▶ Task prompt
Would you restate word for word the lines of the listing, beginning at the first and ending with the line that holds "(RDN_PEEROFS), ns. -/"?
------ Recorded data ------
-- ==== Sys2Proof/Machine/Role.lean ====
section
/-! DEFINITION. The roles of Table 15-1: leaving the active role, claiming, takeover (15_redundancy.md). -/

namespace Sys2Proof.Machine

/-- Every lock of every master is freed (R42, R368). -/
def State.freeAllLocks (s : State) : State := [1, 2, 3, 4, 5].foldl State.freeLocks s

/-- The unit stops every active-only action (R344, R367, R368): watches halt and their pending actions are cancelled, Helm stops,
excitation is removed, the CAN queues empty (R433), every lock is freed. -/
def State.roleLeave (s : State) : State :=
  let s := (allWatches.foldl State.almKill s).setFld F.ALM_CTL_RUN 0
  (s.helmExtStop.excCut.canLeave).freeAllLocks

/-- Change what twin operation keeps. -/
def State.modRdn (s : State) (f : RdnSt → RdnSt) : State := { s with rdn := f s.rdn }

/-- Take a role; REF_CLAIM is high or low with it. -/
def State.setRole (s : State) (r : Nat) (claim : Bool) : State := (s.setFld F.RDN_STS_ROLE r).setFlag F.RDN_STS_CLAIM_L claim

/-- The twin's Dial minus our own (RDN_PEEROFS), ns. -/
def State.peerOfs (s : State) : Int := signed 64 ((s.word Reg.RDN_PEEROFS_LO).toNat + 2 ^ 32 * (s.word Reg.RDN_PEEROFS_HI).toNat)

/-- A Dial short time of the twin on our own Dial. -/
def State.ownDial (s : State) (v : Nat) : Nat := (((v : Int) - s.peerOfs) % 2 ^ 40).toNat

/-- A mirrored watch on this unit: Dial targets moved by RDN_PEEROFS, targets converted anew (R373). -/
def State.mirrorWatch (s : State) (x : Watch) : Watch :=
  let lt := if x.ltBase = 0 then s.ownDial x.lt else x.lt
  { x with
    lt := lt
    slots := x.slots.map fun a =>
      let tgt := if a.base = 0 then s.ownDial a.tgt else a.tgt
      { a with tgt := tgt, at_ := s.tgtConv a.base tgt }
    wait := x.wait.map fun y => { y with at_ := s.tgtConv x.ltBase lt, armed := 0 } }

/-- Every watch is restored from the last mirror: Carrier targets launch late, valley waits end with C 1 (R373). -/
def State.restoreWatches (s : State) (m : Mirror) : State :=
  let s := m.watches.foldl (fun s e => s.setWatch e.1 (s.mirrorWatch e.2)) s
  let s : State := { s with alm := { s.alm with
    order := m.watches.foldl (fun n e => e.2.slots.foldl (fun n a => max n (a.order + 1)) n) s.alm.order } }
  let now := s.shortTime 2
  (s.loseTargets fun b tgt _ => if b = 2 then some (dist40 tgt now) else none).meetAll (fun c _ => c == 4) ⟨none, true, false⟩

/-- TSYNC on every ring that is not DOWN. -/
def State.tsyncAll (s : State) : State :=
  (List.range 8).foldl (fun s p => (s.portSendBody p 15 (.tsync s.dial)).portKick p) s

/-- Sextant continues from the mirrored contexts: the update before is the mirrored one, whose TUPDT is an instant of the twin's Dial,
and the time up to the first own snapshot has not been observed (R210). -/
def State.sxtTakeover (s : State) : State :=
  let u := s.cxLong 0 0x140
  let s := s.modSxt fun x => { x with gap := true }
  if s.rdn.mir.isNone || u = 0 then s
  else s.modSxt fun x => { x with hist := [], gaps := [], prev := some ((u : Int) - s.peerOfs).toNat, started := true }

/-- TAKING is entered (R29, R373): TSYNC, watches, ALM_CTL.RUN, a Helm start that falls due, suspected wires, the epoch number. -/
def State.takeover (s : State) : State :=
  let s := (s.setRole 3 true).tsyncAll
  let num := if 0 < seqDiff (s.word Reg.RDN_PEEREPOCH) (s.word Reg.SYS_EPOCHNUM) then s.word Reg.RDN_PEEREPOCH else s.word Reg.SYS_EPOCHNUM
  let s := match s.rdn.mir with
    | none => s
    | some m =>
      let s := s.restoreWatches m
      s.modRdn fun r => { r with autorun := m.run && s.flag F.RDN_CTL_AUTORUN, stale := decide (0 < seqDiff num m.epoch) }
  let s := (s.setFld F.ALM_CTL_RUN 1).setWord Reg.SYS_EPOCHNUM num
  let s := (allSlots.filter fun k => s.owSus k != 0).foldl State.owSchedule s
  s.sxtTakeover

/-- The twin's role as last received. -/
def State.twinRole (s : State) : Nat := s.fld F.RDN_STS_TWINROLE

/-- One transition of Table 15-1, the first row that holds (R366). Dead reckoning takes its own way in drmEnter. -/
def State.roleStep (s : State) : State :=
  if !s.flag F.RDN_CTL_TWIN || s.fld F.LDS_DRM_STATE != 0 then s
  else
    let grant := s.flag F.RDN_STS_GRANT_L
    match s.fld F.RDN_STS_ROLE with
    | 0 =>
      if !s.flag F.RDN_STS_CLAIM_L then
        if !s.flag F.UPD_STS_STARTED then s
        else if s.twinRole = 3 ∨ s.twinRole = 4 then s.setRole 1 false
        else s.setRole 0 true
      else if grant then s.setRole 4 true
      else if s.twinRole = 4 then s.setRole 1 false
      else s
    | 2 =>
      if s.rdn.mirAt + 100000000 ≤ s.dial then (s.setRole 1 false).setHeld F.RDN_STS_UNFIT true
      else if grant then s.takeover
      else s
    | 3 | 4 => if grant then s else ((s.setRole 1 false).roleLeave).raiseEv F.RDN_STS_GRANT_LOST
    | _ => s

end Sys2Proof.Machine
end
------
▶ Answer to this problem
-- ==== Sys2Proof/Machine/Role.lean ====
section
/-! DEFINITION. The roles of Table 15-1: leaving the active role, claiming, takeover (15_redundancy.md). -/

namespace Sys2Proof.Machine

/-- Every lock of every master is freed (R42, R368). -/
def State.freeAllLocks (s : State) : State := [1, 2, 3, 4, 5].foldl State.freeLocks s

/-- The unit stops every active-only action (R344, R367, R368): watches halt and their pending actions are cancelled, Helm stops,
excitation is removed, the CAN queues empty (R433), every lock is freed. -/
def State.roleLeave (s : State) : State :=
  let s := (allWatches.foldl State.almKill s).setFld F.ALM_CTL_RUN 0
  (s.helmExtStop.excCut.canLeave).freeAllLocks

/-- Change what twin operation keeps. -/
def State.modRdn (s : State) (f : RdnSt → RdnSt) : State := { s with rdn := f s.rdn }

/-- Take a role; REF_CLAIM is high or low with it. -/
def State.setRole (s : State) (r : Nat) (claim : Bool) : State := (s.setFld F.RDN_STS_ROLE r).setFlag F.RDN_STS_CLAIM_L claim

/-- The twin's Dial minus our own (RDN_PEEROFS), ns. -/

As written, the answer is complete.